Dataset records
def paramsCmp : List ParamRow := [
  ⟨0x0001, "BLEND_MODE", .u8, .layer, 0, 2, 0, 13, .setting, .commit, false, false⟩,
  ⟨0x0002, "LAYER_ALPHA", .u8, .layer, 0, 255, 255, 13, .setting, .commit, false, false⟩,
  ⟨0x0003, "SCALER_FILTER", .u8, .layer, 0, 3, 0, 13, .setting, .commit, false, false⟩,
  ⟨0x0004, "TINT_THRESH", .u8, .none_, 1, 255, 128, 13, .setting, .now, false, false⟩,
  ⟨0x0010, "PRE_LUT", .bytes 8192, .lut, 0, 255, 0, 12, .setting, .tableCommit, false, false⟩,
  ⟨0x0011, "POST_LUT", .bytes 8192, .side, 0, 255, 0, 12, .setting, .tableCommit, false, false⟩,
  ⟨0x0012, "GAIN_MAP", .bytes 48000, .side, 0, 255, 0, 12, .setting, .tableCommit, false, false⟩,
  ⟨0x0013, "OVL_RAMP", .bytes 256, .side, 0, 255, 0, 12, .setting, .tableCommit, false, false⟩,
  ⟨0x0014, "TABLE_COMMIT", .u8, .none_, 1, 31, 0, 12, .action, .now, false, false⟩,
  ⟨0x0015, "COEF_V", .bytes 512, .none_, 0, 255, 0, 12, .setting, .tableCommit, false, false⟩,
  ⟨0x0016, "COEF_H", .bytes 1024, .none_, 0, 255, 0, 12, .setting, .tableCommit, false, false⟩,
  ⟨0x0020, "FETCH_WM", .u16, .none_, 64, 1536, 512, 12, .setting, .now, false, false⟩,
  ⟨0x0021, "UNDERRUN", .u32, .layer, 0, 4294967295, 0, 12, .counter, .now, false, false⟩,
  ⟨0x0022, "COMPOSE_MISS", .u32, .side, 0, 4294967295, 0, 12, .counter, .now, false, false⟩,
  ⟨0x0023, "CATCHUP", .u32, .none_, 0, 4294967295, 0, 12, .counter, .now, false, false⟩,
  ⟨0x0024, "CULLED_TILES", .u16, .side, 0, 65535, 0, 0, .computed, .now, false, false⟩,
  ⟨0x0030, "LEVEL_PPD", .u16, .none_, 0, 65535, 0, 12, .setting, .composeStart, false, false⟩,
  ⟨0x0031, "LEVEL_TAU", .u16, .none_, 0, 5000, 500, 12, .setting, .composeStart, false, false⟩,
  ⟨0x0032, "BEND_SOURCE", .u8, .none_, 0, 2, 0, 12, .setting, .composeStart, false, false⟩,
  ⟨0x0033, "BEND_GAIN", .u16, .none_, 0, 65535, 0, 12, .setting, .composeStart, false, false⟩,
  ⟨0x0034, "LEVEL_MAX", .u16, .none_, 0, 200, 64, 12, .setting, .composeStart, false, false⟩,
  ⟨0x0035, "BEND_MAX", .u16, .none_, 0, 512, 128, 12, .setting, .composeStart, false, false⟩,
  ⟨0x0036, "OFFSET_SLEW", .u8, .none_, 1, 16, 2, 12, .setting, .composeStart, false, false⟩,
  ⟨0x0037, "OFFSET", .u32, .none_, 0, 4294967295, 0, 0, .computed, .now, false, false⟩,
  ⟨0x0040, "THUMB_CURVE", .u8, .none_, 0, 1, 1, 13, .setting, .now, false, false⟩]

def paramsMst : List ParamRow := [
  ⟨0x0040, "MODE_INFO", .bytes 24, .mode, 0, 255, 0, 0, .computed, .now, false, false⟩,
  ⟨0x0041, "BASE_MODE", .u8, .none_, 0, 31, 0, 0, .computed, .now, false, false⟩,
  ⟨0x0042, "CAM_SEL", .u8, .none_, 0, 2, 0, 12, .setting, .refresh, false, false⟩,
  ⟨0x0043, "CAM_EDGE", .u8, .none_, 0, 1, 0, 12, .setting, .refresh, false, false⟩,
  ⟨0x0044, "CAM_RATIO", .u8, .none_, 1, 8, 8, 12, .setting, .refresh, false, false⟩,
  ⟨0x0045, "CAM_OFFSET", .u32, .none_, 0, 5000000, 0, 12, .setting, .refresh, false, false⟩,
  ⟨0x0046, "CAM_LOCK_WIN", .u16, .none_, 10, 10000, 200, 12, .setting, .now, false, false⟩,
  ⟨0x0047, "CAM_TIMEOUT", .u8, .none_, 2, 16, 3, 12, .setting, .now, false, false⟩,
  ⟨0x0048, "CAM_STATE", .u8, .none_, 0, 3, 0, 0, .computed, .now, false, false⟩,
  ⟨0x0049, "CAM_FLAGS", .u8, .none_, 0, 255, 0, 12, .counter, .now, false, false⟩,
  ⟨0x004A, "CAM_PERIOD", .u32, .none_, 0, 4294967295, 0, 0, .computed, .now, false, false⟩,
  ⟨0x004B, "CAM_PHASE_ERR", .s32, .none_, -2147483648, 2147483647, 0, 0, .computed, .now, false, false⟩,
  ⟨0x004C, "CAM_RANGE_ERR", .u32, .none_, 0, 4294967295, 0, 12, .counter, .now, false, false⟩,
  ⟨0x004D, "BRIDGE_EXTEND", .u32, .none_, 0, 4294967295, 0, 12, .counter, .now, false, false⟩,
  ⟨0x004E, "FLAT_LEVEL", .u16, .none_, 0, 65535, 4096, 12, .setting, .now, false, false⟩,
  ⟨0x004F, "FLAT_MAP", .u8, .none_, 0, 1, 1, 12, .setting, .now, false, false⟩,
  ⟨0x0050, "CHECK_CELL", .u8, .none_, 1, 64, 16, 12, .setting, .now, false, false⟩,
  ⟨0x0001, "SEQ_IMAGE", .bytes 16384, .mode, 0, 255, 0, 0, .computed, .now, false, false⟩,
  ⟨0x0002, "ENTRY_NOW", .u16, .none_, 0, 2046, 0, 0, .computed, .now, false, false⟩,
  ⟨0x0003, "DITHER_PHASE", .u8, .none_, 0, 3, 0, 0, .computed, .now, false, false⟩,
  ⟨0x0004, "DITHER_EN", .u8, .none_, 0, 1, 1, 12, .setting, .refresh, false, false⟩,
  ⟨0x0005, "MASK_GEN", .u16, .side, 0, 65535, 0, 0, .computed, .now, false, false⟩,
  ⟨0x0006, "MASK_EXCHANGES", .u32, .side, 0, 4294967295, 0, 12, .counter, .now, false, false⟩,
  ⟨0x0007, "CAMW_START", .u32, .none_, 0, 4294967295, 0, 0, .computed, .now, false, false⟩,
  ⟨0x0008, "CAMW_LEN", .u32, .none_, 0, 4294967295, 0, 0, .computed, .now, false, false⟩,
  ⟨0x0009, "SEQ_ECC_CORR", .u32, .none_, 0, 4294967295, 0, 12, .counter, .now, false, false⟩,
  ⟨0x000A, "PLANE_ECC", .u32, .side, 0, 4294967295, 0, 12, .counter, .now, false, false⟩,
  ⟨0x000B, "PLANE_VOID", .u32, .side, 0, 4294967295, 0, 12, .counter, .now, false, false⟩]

What the exercise asks
The answer is each line from the entries above in which the word "ParamRow" occurs.

Problem solution
def paramsCmp : List ParamRow := [
def paramsMst : List ParamRow := [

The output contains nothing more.